Blindly Ray yanks Fraser's ear closer, just to feel the contact of his stubbly cheek on his chin. Then he ruins the moment by coughing. The sharp things in his chest start gnawing their way out.
"Ray, I am getting the doctor."
"Go before I'm finished--you better not come back." His voice is stronger now--coughing loosened something--and Fraser goes still in his hands again. He nods against Ray's face, a small raspy bob of the head and Ray loosens his death grip on the shirt a little. Through the backs of his knuckles, he can feel Fraser's throat, the pulse fast and weak.
"Yes, Ray?"
"Fraser, we alone?"
"Yes."
"Are we totally alone?"
There's a sense of air moving, and then Dief's weight vanishes from the bed.
"Ray?"
He strains upward, feels a stitch pop somewhere down low. He kisses him.

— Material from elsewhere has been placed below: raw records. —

theorem fmulBf16 (d : BitVec 6) (a : BitVec 6) (g : BitVec 1) : Statement (.fmulBf16 d a g) := by
  intro hw _ h _
  refine decode_packWord h _ _ ?_ hw
  show decodeOp1D _ = _
  simp (disch := decide) only [decodeOp1D, part_hi, part_lo, part_all, part_cross, part_top, Nat.reduceSub, BitVec.reduceEq, BitVec.reduceExtractLsb', and_true, and_false, true_and, false_and, if_true, if_false, reduceIte]

theorem fmulF16 (d : BitVec 6) (a : BitVec 6) (g : BitVec 1) : Statement (.fmulF16 d a g) := by
  intro hw _ h _
  refine decode_packWord h _ _ ?_ hw
  show decodeOp1D _ = _
  simp (disch := decide) only [decodeOp1D, part_hi, part_lo, part_all, part_cross, part_top, Nat.reduceSub, BitVec.reduceEq, BitVec.reduceExtractLsb', and_true, and_false, true_and, false_and, if_true, if_false, reduceIte]

theorem fminF16 (d : BitVec 6) (a : BitVec 6) (g : BitVec 1) : Statement (.fminF16 d a g) := by
  intro hw _ h _
  refine decode_packWord h _ _ ?_ hw
  show decodeOp1D _ = _
  simp (disch := decide) only [decodeOp1D, part_hi, part_lo, part_all, part_cross, part_top, Nat.reduceSub, BitVec.reduceEq, BitVec.reduceExtractLsb', and_true, and_false, true_and, false_and, if_true, if_false, reduceIte]

theorem fmaxF16 (d : BitVec 6) (a : BitVec 6) (g : BitVec 1) : Statement (.fmaxF16 d a g) := by
  intro hw _ h _
  refine decode_packWord h _ _ ?_ hw
  show decodeOp1D _ = _
  simp (disch := decide) only [decodeOp1D, part_hi, part_lo, part_all, part_cross, part_top, Nat.reduceSub, BitVec.reduceEq, BitVec.reduceExtractLsb', and_true, and_false, true_and, false_and, if_true, if_false, reduceIte]

theorem fminBf16 (d : BitVec 6) (a : BitVec 6) (g : BitVec 1) : Statement (.fminBf16 d a g) := by
  intro hw _ h _
  refine decode_packWord h _ _ ?_ hw
  show decodeOp1D _ = _
  simp (disch := decide) only [decodeOp1D, part_hi, part_lo, part_all, part_cross, part_top, Nat.reduceSub, BitVec.reduceEq, BitVec.reduceExtractLsb', and_true, and_false, true_and, false_and, if_true, if_false, reduceIte]

theorem fmaxBf16 (d : BitVec 6) (a : BitVec 6) (g : BitVec 1) : Statement (.fmaxBf16 d a g) := by
  intro hw _ h _
  refine decode_packWord h _ _ ?_ hw
  show decodeOp1D _ = _
  simp (disch := decide) only [decodeOp1D, part_hi, part_lo, part_all, part_cross, part_top, Nat.reduceSub, BitVec.reduceEq, BitVec.reduceExtractLsb', and_true, and_false, true_and, false_and, if_true, if_false, reduceIte]

theorem faddF32Rz (d : BitVec 6) (a : BitVec 6) (g : BitVec 1) : Statement (.faddF32Rz d a g) := by
  intro hw _ h _
  refine decode_packWord h _ _ ?_ hw
  show decodeOp1D _ = _
  simp (disch := decide) only [decodeOp1D, part_hi, part_lo, part_all, part_cross, part_top, Nat.reduceSub, BitVec.reduceEq, BitVec.reduceExtractLsb', and_true, and_false, true_and, false_and, if_true, if_false, reduceIte]

theorem faddF32Ru (d : BitVec 6) (a : BitVec 6) (g : BitVec 1) : Statement (.faddF32Ru d a g) := by
  intro hw _ h _
  refine decode_packWord h _ _ ?_ hw
  show decodeOp1D _ = _
  simp (disch := decide) only [decodeOp1D, part_hi, part_lo, part_all, part_cross, part_top, Nat.reduceSub, BitVec.reduceEq, BitVec.reduceExtractLsb', and_true, and_false, true_and, false_and, if_true, if_false, reduceIte]

theorem faddF32Rd (d : BitVec 6) (a : BitVec 6) (g : BitVec 1) : Statement (.faddF32Rd d a g) := by
  intro hw _ h _
  refine decode_packWord h _ _ ?_ hw
  show decodeOp1D _ = _
  simp (disch := decide) only [decodeOp1D, part_hi, part_lo, part_all, part_cross, part_top, Nat.reduceSub, BitVec.reduceEq, BitVec.reduceExtractLsb', and_true, and_false, true_and, false_and, if_true, if_false, reduceIte]

theorem fmulF32Rz (d : BitVec 6) (a : BitVec 6) (g : BitVec 1) : Statement (.fmulF32Rz d a g) := by
  intro hw _ h _
  refine decode_packWord h _ _ ?_ hw
  show decodeOp1D _ = _
  simp (disch := decide) only [decodeOp1D, part_hi, part_lo, part_all, part_cross, part_top, Nat.reduceSub, BitVec.reduceEq, BitVec.reduceExtractLsb', and_true, and_false, true_and, false_and, if_true, if_false, reduceIte]

theorem fmulF32Ru (d : BitVec 6) (a : BitVec 6) (g : BitVec 1) : Statement (.fmulF32Ru d a g) := by
  intro hw _ h _
  refine decode_packWord h _ _ ?_ hw
  show decodeOp1D _ = _
  simp (disch := decide) only [decodeOp1D, part_hi, part_lo, part_all, part_cross, part_top, Nat.reduceSub, BitVec.reduceEq, BitVec.reduceExtractLsb', and_true, and_false, true_and, false_and, if_true, if_false, reduceIte]

theorem fmulF32Rd (d : BitVec 6) (a : BitVec 6) (g : BitVec 1) : Statement (.fmulF32Rd d a g) := by
  intro hw _ h _
  refine decode_packWord h _ _ ?_ hw
  show decodeOp1D _ = _
  simp (disch := decide) only [decodeOp1D, part_hi, part_lo, part_all, part_cross, part_top, Nat.reduceSub, BitVec.reduceEq, BitVec.reduceExtractLsb', and_true, and_false, true_and, false_and, if_true, if_false, reduceIte]

theorem cvtFromF32 (d : BitVec 6) (a : BitVec 6) (m : BitVec 2) (c : BitVec 4) (g : BitVec 1) : Statement (.cvtFromF32 d a m c g) := by
  intro hw _ h _
  refine decode_packWord h _ _ ?_ hw
  show decodeOp1E _ = _
  simp (disch := decide) only [decodeOp1E, part_hi, part_lo, part_all, part_cross, part_top, Nat.reduceSub, BitVec.reduceEq, BitVec.reduceExtractLsb', and_true, and_false, true_and, false_and, if_true, if_false, reduceIte]

theorem cvtToF32 (d : BitVec 6) (a : BitVec 6) (m : BitVec 2) (c : BitVec 4) (g : BitVec 1) : Statement (.cvtToF32 d a m c g) := by
  intro hw _ h _
  refine decode_packWord h _ _ ?_ hw
  show decodeOp1F _ = _
  simp (disch := decide) only [decodeOp1F, part_hi, part_lo, part_all, part_cross, part_top, Nat.reduceSub, BitVec.reduceEq, BitVec.reduceExtractLsb', and_true, and_false, true_and, false_and, if_true, if_false, reduceIte]

theorem icmp (p : BitVec 3) (c : BitVec 3) (a : BitVec 6) (b : BitVec 6) (g : BitVec 1) : Statement (.icmp p c a b g) := by
  intro hw _ h _
  refine decode_packWord h _ _ ?_ hw
  show decodeOp20 _ = _
  simp (disch := decide) only [decodeOp20, part_hi, part_lo, part_all, part_cross, part_top, Nat.reduceSub, BitVec.reduceEq, BitVec.reduceExtractLsb', and_true, and_false, true_and, false_and, if_true, if_false, reduceIte]

theorem icmpN (p : BitVec 3) (c : BitVec 3) (a : BitVec 6) (b : BitVec 6) (g : BitVec 1) : Statement (.icmpN p c a b g) := by
  intro hw _ h _
  refine decode_packWord h _ _ ?_ hw
  show decodeOp21 _ = _
  simp (disch := decide) only [decodeOp21, part_hi, part_lo, part_all, part_cross, part_top, Nat.reduceSub, BitVec.reduceEq, BitVec.reduceExtractLsb', and_true, and_false, true_and, false_and, if_true, if_false, reduceIte]

theorem pand (p : BitVec 3) (a : BitVec 3) (n : BitVec 1) (b : BitVec 3) (m : BitVec 1) (g : BitVec 1) : Statement (.pand p a n b m g) := by
  intro hw _ h _
  refine decode_packWord h _ _ ?_ hw
  show decodeOp22 _ = _
  simp (disch := decide) only [decodeOp22, part_hi, part_lo, part_all, part_cross, part_top, Nat.reduceSub, BitVec.reduceEq, BitVec.reduceExtractLsb', and_true, and_false, true_and, false_and, if_true, if_false, reduceIte]

theorem por (p : BitVec 3) (a : BitVec 3) (n : BitVec 1) (b : BitVec 3) (m : BitVec 1) (g : BitVec 1) : Statement (.por p a n b m g) := by
  intro hw _ h _
  refine decode_packWord h _ _ ?_ hw
  show decodeOp22 _ = _
  simp (disch := decide) only [decodeOp22, part_hi, part_lo, part_all, part_cross, part_top, Nat.reduceSub, BitVec.reduceEq, BitVec.reduceExtractLsb', and_true, and_false, true_and, false_and, if_true, if_false, reduceIte]

theorem pxor (p : BitVec 3) (a : BitVec 3) (n : BitVec 1) (b : BitVec 3) (m : BitVec 1) (g : BitVec 1) : Statement (.pxor p a n b m g) := by
  intro hw _ h _
  refine decode_packWord h _ _ ?_ hw
  show decodeOp22 _ = _
  simp (disch := decide) only [decodeOp22, part_hi, part_lo, part_all, part_cross, part_top, Nat.reduceSub, BitVec.reduceEq, BitVec.reduceExtractLsb', and_true, and_false, true_and, false_and, if_true, if_false, reduceIte]

theorem pnot (p : BitVec 3) (a : BitVec 3) (n : BitVec 1) (g : BitVec 1) : Statement (.pnot p a n g) := by
  intro hw _ h _
  refine decode_packWord h _ _ ?_ hw
  show decodeOp22 _ = _
  simp (disch := decide) only [decodeOp22, part_hi, part_lo, part_all, part_cross, part_top, Nat.reduceSub, BitVec.reduceEq, BitVec.reduceExtractLsb', and_true, and_false, true_and, false_and, if_true, if_false, reduceIte]

theorem pmov (p : BitVec 3) (a : BitVec 3) (n : BitVec 1) (g : BitVec 1) : Statement (.pmov p a n g) := by
  intro hw _ h _
  refine decode_packWord h _ _ ?_ hw
  show decodeOp22 _ = _
  simp (disch := decide) only [decodeOp22, part_hi, part_lo, part_all, part_cross, part_top, Nat.reduceSub, BitVec.reduceEq, BitVec.reduceExtractLsb', and_true, and_false, true_and, false_and, if_true, if_false, reduceIte]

He misses the lips the first time, but how much can you do when your head's wrapped in gauze? He kisses the side of Fraser's mouth and the pulse under his knuckles jumps and the face turns and his heart stutters... but Benny's not turning away, but inward. The lips brush over his and don't retreat.
One little turn of his head. Besides that, Benny doesn't move.
So Ray kisses him again, once, again, three times, and he's just starting to feel like a prize idiot, just starting to think he'll have to plead delirium or pretend it never happened or join a monastery or even just let the sharp things in his chest take him back to the velvet nothingness for good. A *real* hurt, a killing hurt, is building just under his sternum when from out of the blackness Benny's lips move, they press and answer and Ray feels a bundle of things coming through them: nervousness, fear of love, memories of heartbreak and Victoria and excitement and affection too. And lust--he knows suddenly that Fraser's cock is as hard as his and isn't that stupid, given the situation?
They break when his strength fails, when he falls back through the half-inch of lift he'd been sustaining with his grip on Benny's shirt.
"You talk with your lips," he says.
"Well, of course, Ray." Puzzled voice.
Ray Vecchio smiles, and his face doesn't hurt at all. He knows what his eyes will tell Fraser when they cut the bandages off. You ever run on me again, Fraser, I'll track you to the ends of the earth. I'll chase you until I catch you or die trying.
"Ray?"
"Yeah, Benny?"
"Did we get everything..." Fraser coughs. "Straight?"
"Yeah, we're good."
"Can I get you a doctor now?"
"Get morphine, I don't care who brings it," Ray says. He lets go of Fraser's hand and as he does so some of the pieces of his body fall off again: he loses track of the knee, the gut, the shoulder the bear took a swipe at.
He lets them go gladly; they'll come back when they're needed. In the meantime, he drifts a little, already thinking of after-he's-better, of surprising Fraser. Of reading his lips, in an endless chain of entirely darkened rooms.